Espionage group Witchetty has been seen using a backdoor Trojan that utilizes steganography, along with other new tools.
Witchetty espionage group uses updated toolkit.
The Symantec Threat Hunter Team, part of Broadcom Software, released a blog today detailing the Witchetty espionage group (also known as LookingFrog) and their updated toolset. Witchetty has been seen to be targeting the governments of two Middle Eastern countries, as well as the stock exchange for a nation in Africa.
Witchetty has been using the LookBack backdoor, but it appears new malware has been added to the group’s toolkit. A backdoor Trojan known as Backdoor.Stegmap has been seen in use, utilizing steganography: a technique in which malicious code is hidden in an image. It is explained by researchers that a DLL loader downloads a bitmap file appearing to be an old Microsoft logo from a GitHub repository. The payload is hidden within the file, and is decrypted with an XOR key. This method of disguising the payload allows for it to appear more trustworthy, as it comes from GitHub and not an attacker-controlled command-and-control server. The payload can create and remove directories, copy files, move files, and delete files, start a new process, download and run an executable and terminate this process, steal local files, enumerate and kill processes, and read, create and delete registry keys, as well as setting a registry key value.

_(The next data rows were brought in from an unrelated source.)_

-- ==== Sys2Proof/Machine/Step.lean ====
section
/-! DEFINITION. One step of the block: the command at the front of the queue, or, with an empty queue, one PCLK period. -/

namespace Sys2Proof.Machine

/-- Take the front command and run it with the queue's rest; an empty queue lets one PCLK pass (DESIGN CHOICE). -/
def step (s : State) : Host.Outcome State Fault Refusal :=
  match s.pending with
  | c :: cs => exec c { s with pending := cs }
  | [] => .next s.idleClock

/-- Put the command that a table word spells at the front of the queue; no row has bits, so no word spells one. -/
def State.withFetchWord (s : State) (nbits w : Nat) : State :=
  match Sys2Proof.decodeTableWord nbits w with
  | some c => { s with pending := c :: s.pending }
  | none => s

end Sys2Proof.Machine
end

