-- ==== Sys2Proof/Certificates/Slice0/Obligations.lean ====
section
/-! DEFINITION. The statements for the provers. Each says of the commands it names that they answer a next state, what that
state holds, and what they leave alone. A clause that rests on a choice of the model's own says so and names its log entry. -/

open Sys2Proof Sys2Proof.Machine

namespace Sys2Proof.Machine

/-! ### Terms of the instruction statements -/

/-- STATUS with the four flags as given and every other bit kept (R81, R90). -/
def FlagsAre (old new : Word) (n z c v : Bool) : Prop :=
  bitOf new 31 = n ∧ bitOf new 30 = z ∧ bitOf new 29 = c ∧ bitOf new 28 = v ∧ ∀ i, i < 28 → bitOf new i = bitOf old i

/-- Instruction `i` in context `c` completes with result `v` in rd: it replaces the flags if `fl` says so, with C and V as
given, and else leaves STATUS; no other register, context, register of the map or byte of memory changes. It does not
complete where it would set V with STATUS.OVT = 1 (R93). -/
def IntResult (s : State) (c : Ctx) (i : Instr) (rd : RegNo) (fl : Bool) (v : Word) (cf vf : Bool) : Prop :=
  s.Issues c i → (fl && vf && bitOf (s.core c).status stOVT) = false →
    Runs i s fun t =>
      OnlyCtx c s t ∧ (s.atIssue c).KeepsBut (t.core c) ∧ (s.core c).Writes (t.core c) rd v ∧
      (s.atIssue c).GoesOn (t.core c) ∧
      (if fl then FlagsAre (s.core c).status (t.core c).status v.msb (v == 0) cf vf
        else (t.core c).status = (s.core c).status)

/-- The same for a result that clears C and V. -/
abbrev PlainResult (s : State) (c : Ctx) (i : Instr) (rd : RegNo) (fl : Bool) (v : Word) : Prop :=
  IntResult s c i rd fl v false false

end Sys2Proof.Machine

namespace Sys2Proof.Machine

/-- Instruction `i` completes in context `c`: nothing outside the context's record changes, the general registers and STATUS
stay, and `P` says what becomes of the record. -/
def CtxEffect (s : State) (c : Ctx) (i : Instr) (P : CoreSt → Prop) : Prop :=
  s.Issues c i → Runs i s fun t =>
    OnlyCtx c s t ∧ (∀ r, (t.core c).gr r = (s.core c).gr r) ∧ (t.core c).status = (s.core c).status ∧ P (t.core c)

/-- Instruction `i` raises the exception with cause `k` in place of completing, on the state as it found it. -/
def RaisesOn (f : State) (i : Instr) (s : State) (c : Ctx) (k : Cause) : Prop :=
  ∃ t cyc, exec i s = .next (f.raise c t cyc k)

/-- The same where the instruction has changed nothing before. -/
def Raises (i : Instr) (s : State) (c : Ctx) (k : Cause) : Prop := RaisesOn (s.found c) i s c k

/-- After a load: memory and the other contexts are as they were, and with no error found in memory so is every register of
the map. -/
def LoadFrame (s t : State) (c : Ctx) (e : Ecc) : Prop :=
  SameMem s t ∧ SameCtxs c s t ∧ (e = .clean → SameRegs (fun _ => False) s t)

/-- After a store of bytes `bs` at key `k`: those bytes read as stored and every other byte as before; a reservation may be
lost (R101) and an armed error injection used up (R241); no other register of the map and nothing else of another context
has changed. -/
def StoreFrame (s t : State) (c : Ctx) (k : Nat) (bs : List Byte) : Prop :=
  (∀ j, t.rawByte j = if k ≤ j ∧ j < k + bs.length then bs.getD (j - k) 0 else s.rawByte j) ∧
  (∀ d, d ≠ c → t.core d = { s.core d with resv := (t.core d).resv }) ∧
  SameRegs (fun a => a = R.STORE_ECC_INJ) s t

/-- A branch or jump: the PC is the target where it is taken, and goes on where it is not; only PERF_SQUASH may change
outside the context's record (R89). -/
def BranchEffect (s : State) (c : Ctx) (i : Instr) (target : Word) (taken : Prop) [Decidable taken] : Prop :=
  s.Issues c i → Runs i s fun t =>
    SameMem s t ∧ SameCtxs c s t ∧ SameRegs (fun a => a = R.PERF_SQUASH) s t ∧
    (∀ r, (t.core c).gr r = (s.core c).gr r) ∧ (t.core c).status = (s.core c).status ∧ (t.core c).sp = (s.core c).sp ∧
    (if taken then (t.core c).pc = target ∧ (t.core c).lc0 = (s.core c).lc0 ∧ (t.core c).lc1 = (s.core c).lc1
      else (s.core c).GoesOn (t.core c))

/-- The special registers 1 to 23 of a record, in the order of their numbers (R80). -/
def CoreSt.specials (x : CoreSt) : List Word :=
  [x.status, x.bnk, x.sp, x.rsp, x.lc0, x.ls0, x.le0, x.lc1, x.ls1, x.le1, x.mlo, x.mhi, x.epc, x.estat, x.ecause, x.eaddr,
   x.vbase, x.spc, x.sstat, x.ssp, x.sysent, x.dfpc, x.ctxid]

/-- The bits of special register `sr` that an MTS at privileged level writes (R80, R81, R120). -/
def specialMask (sr : Nat) : Word :=
  match sr with
  | 1 | 14 | 19 => 0xF0000F07
  | 2 => 0xFFFF
  | 13 | 18 | 21 | 22 => 0xFFFFFFFC
  | 15 => 0x00FF07FF
  | 17 => 0xFFFFFC00
  | 23 => 0xFFF
  | _ => 0xFFFFFFFF

end Sys2Proof.Machine

/-! ### The instruction set -/

/-- R90, R91: the logical, arithmetic, compare and select functions of the REG group. C of an addition is the carry out, of a
subtraction "no borrow"; V is set when the exact signed result is not the 32-bit one; NEG and ABS set the flags whatever S
is. -/
def Obligations.IntegerArithmetic : Prop :=
  ∀ (s : State) (c : Ctx) (rd rs rt : RegNo) (fl : Bool),
    let x := s.core c
    let a := x.gr rs
    let b := x.gr rt
    PlainResult s c (.or c rd rs rt fl) rd fl (a ||| b) ∧
    PlainResult s c (.and c rd rs rt fl) rd fl (a &&& b) ∧
    PlainResult s c (.xor c rd rs rt fl) rd fl (a ^^^ b) ∧
    PlainResult s c (.andn c rd rs rt fl) rd fl (a &&& ~~~b) ∧
    IntResult s c (.add c rd rs rt fl) rd fl (a + b) (decide (2 ^ 32 ≤ a.toNat + b.toNat))
      (decide (a.toInt + b.toInt ≠ (a + b).toInt)) ∧
    IntResult s c (.sub c rd rs rt fl) rd fl (a - b) (decide (b.toNat ≤ a.toNat))
      (decide (a.toInt - b.toInt ≠ (a - b).toInt)) ∧
    (let k := x.fC.toNat
     let v := a + b + BitVec.ofNat 32 k
     IntResult s c (.adc c rd rs rt fl) rd fl v (decide (2 ^ 32 ≤ a.toNat + b.toNat + k))
       (decide (a.toInt + b.toInt + (k : Int) ≠ v.toInt))) ∧
    (let k := 1 - x.fC.toNat
     let v := a - b - BitVec.ofNat 32 k
     IntResult s c (.sbc c rd rs rt fl) rd fl v (decide (b.toNat + k ≤ a.toNat))
       (decide (a.toInt - b.toInt - (k : Int) ≠ v.toInt))) ∧
    PlainResult s c (.slt c rd rs rt fl) rd fl (if a.toInt < b.toInt then 1 else 0) ∧
    PlainResult s c (.sltu c rd rs rt fl) rd fl (if a.toNat < b.toNat then 1 else 0) ∧
    PlainResult s c (.min c rd rs rt fl) rd fl (if a.toInt ≤ b.toInt then a else b) ∧
    PlainResult s c (.max c rd rs rt fl) rd fl (if a.toInt ≤ b.toInt then b else a) ∧
    PlainResult s c (.minu c rd rs rt fl) rd fl (if a.toNat ≤ b.toNat then a else b) ∧
    PlainResult s c (.maxu c rd rs rt fl) rd fl (if a.toNat ≤ b.toNat then b else a) ∧
    IntResult s c (.neg c rd rs fl) rd true (0 - a) (a == 0) (a == 0x80000000) ∧
    IntResult s c (.abs c rd rs fl) rd true (if a.toInt < 0 then 0 - a else a) false (a == 0x80000000)

/-- R91: shifts by rt[5:0] or by the amount in the rt field, rotations, and the bit and byte functions. -/
def Obligations.ShiftsAndBytes : Prop :=
  ∀ (s : State) (c : Ctx) (rd rs rt : RegNo) (amt : BitVec 5) (fl : Bool),
    let a := (s.core c).gr rs
    let b := (s.core c).gr rt
    let n := b.toNat % 64
    PlainResult s c (.sll c rd rs rt fl) rd fl (if 32 ≤ n then 0 else BitVec.ofNat 32 (a.toNat * 2 ^ n)) ∧
    PlainResult s c (.srl c rd rs rt fl) rd fl (if 32 ≤ n then 0 else BitVec.ofNat 32 (a.toNat / 2 ^ n)) ∧
    PlainResult s c (.sra c rd rs rt fl) rd fl (BitVec.ofInt 32 (a.toInt / 2 ^ n)) ∧
    PlainResult s c (.ror c rd rs rt fl) rd fl (a.rotateRight (b.toNat % 32)) ∧
    PlainResult s c (.slli c rd rs amt fl) rd fl (BitVec.ofNat 32 (a.toNat * 2 ^ amt.toNat)) ∧
    PlainResult s c (.srli c rd rs amt fl) rd fl (BitVec.ofNat 32 (a.toNat / 2 ^ amt.toNat)) ∧
    PlainResult s c (.srai c rd rs amt fl) rd fl (BitVec.ofInt 32 (a.toInt / 2 ^ amt.toNat)) ∧
    PlainResult s c (.rori c rd rs amt fl) rd fl (a.rotateRight amt.toNat) ∧
    PlainResult s c (.sextb c rd rs fl) rd fl (BitVec.ofInt 32 (Int.bmod a.toNat 256)) ∧
    PlainResult s c (.sexth c rd rs fl) rd fl (BitVec.ofInt 32 (Int.bmod a.toNat 65536)) ∧
    PlainResult s c (.bext c rd rs rt fl) rd fl (BitVec.ofNat 32 (a.toNat / 2 ^ (8 * (b.toNat % 4)) % 256)) ∧
    (∀ z, z ≤ 32 → (∀ i, 32 - z ≤ i → bitOf a i = false) → (z < 32 → bitOf a (31 - z) = true) →
      PlainResult s c (.clz c rd rs fl) rd fl (BitVec.ofNat 32 z))

/-- R92: the immediate instructions, and ADJSP (R97). -/
def Obligations.Immediates : Prop :=
  ∀ (s : State) (c : Ctx) (rd rs : RegNo) (imm : BitVec 16),
    let x := s.core c
    let a := x.gr rs
    let k := imm.signExtend 32
    let u := imm.setWidth 32
    PlainResult s c (.addi c rd rs imm) rd false (a + k) ∧
    PlainResult s c (.andi c rd rs imm) rd false (a &&& u) ∧
    PlainResult s c (.ori c rd rs imm) rd false (a ||| u) ∧
    PlainResult s c (.xori c rd rs imm) rd false (a ^^^ u) ∧
    PlainResult s c (.lui c rd imm) rd false (BitVec.ofNat 32 (imm.toNat * 65536)) ∧
    PlainResult s c (.slti c rd rs imm) rd false (if a.toInt < imm.toInt then 1 else 0) ∧
    PlainResult s c (.sltiu c rd rs imm) rd false (if a.toNat < k.toNat then 1 else 0) ∧
    IntResult s c (.addis c rd rs imm) rd true (a + k) (decide (2 ^ 32 ≤ a.toNat + k.toNat))
      (decide (a.toInt + k.toInt ≠ (a + k).toInt)) ∧
    (s.Issues c (.adjsp c imm) → Runs (.adjsp c imm) s fun t =>
      OnlyCtx c s t ∧ (t.core c).sp = x.sp + k ∧ (s.atIssue c).GoesOn (t.core c) ∧
      { s.atIssue c with sp := (t.core c).sp }.KeepsBut (t.core c) ∧
      (∀ r, (t.core c).gr r = x.gr r) ∧ (t.core c).status = x.status)

/-- R93: an S form of ADD, SUB, ADC or SBC, an ADDIS, a NEG or an ABS that would set V with STATUS.OVT = 1 raises exception 9
on the state it found, so that rd, MLO, MHI and STATUS keep their values for the entry. -/
def Obligations.OverflowTraps : Prop :=
  ∀ (s : State) (c : Ctx) (rd rs rt : RegNo) (fl : Bool) (imm : BitVec 16),
    let x := s.core c
    let a := x.gr rs
    let b := x.gr rt
    let k := imm.signExtend 32
    let cy : Int := x.fC.toNat
    let ovf := fun v : Int => v < -(2 ^ 31) ∨ 2 ^ 31 ≤ v
    bitOf x.status stOVT = true →
    (s.Issues c (.add c rd rs rt true) → ovf (a.toInt + b.toInt) → Raises (.add c rd rs rt true) s c { num := 9 }) ∧
    (s.Issues c (.sub c rd rs rt true) → ovf (a.toInt - b.toInt) → Raises (.sub c rd rs rt true) s c { num := 9 }) ∧
    (s.Issues c (.adc c rd rs rt true) → ovf (a.toInt + b.toInt + cy) →
      Raises (.adc c rd rs rt true) s c { num := 9 }) ∧
    (s.Issues c (.sbc c rd rs rt true) → ovf (a.toInt - b.toInt - (1 - cy)) →
      Raises (.sbc c rd rs rt true) s c { num := 9 }) ∧
    (s.Issues c (.addis c rd rs imm) → ovf (a.toInt + k.toInt) → Raises (.addis c rd rs imm) s c { num := 9 }) ∧
    (s.Issues c (.neg c rd rs fl) → a = 0x80000000 → Raises (.neg c rd rs fl) s c { num := 9 }) ∧
    (s.Issues c (.abs c rd rs fl) → a = 0x80000000 → Raises (.abs c rd rs fl) s c { num := 9 })

/-- R94, R95: a multiplication puts its product in flight and changes nothing else that an instruction can read; a MAC adds to
the accumulator with every product in flight; a product in flight has landed for an instruction that issues at its time or
later, and not before; PRODUCT_LANDS lets the oldest land. The model's readings in it: log entry 6. -/
def Obligations.Products : Prop :=
  ∀ (s : State) (c : Ctx) (rs rt : RegNo),
    let x := s.core c
    let f := s.atIssue c
    let sp := (x.gr rs).toInt * (x.gr rt).toInt
    let up := (x.gr rs).toNat * (x.gr rt).toNat
    let acc := match f.products.getLast? with
      | some p => p.2
      | none => f.mhi ++ f.mlo
    let started := fun (v : BitVec 64) (y : CoreSt) =>
      y.products = f.products ++ [(s.issueTime c + 3 * s.perOf c, v)] ∧ y.mlo = f.mlo ∧ y.mhi = f.mhi ∧ f.GoesOn y ∧
      { f with products := y.products }.KeepsBut y
    CtxEffect s c (.mul c rs rt) (started (BitVec.ofInt 64 sp)) ∧
    CtxEffect s c (.mulu c rs rt) (started (BitVec.ofNat 64 up)) ∧
    CtxEffect s c (.mac c rs rt) (started (acc + BitVec.ofInt 64 sp)) ∧
    CtxEffect s c (.macu c rs rt) (started (acc + BitVec.ofNat 64 up)) ∧
    (∀ d v, x.products = [(d, v)] → d ≤ s.issueTime c → f.mlo = v.setWidth 32 ∧ f.mhi = (v >>> 32).setWidth 32) ∧
    (∀ d v, x.products = [(d, v)] → s.issueTime c < d → f.mlo = x.mlo ∧ f.mhi = x.mhi) ∧
    (∀ d v ps, x.products = (d, v) :: ps → Runs (.productLands c) s fun t =>
      (t.core c) = { x with mlo := v.setWidth 32, mhi := (v >>> 32).setWidth 32, products := ps } ∧ s.now ≤ t.now ∧
      d ≤ t.now ∧ SameCtxs c s t ∧ SameMem s t ∧ SameRegs (fun _ => False) s t)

Other new tools utilized by the group include a custom proxy utility, where the “infected computer acts as the server and connects to a C&C server acting as a client, instead of the other way around;” a custom port scanner, which scans the network ports in a subnet; and a custom persistence utility, which autostarts in the registry as “NVIDIA display core component.”
The Record by Recorded Future quotes Dick O’Brien, a member of the Symantec Threat Hunter team, saying “From what we can see, their end goal is classic espionage, finding computers on the network, stealing data and exfiltrating it out of the organization.”
Symantec doesn't offer an attribution, but it does quote ESET's association of Witchetty with TA410, a group other researchers have associated with China's Ministry of State Security.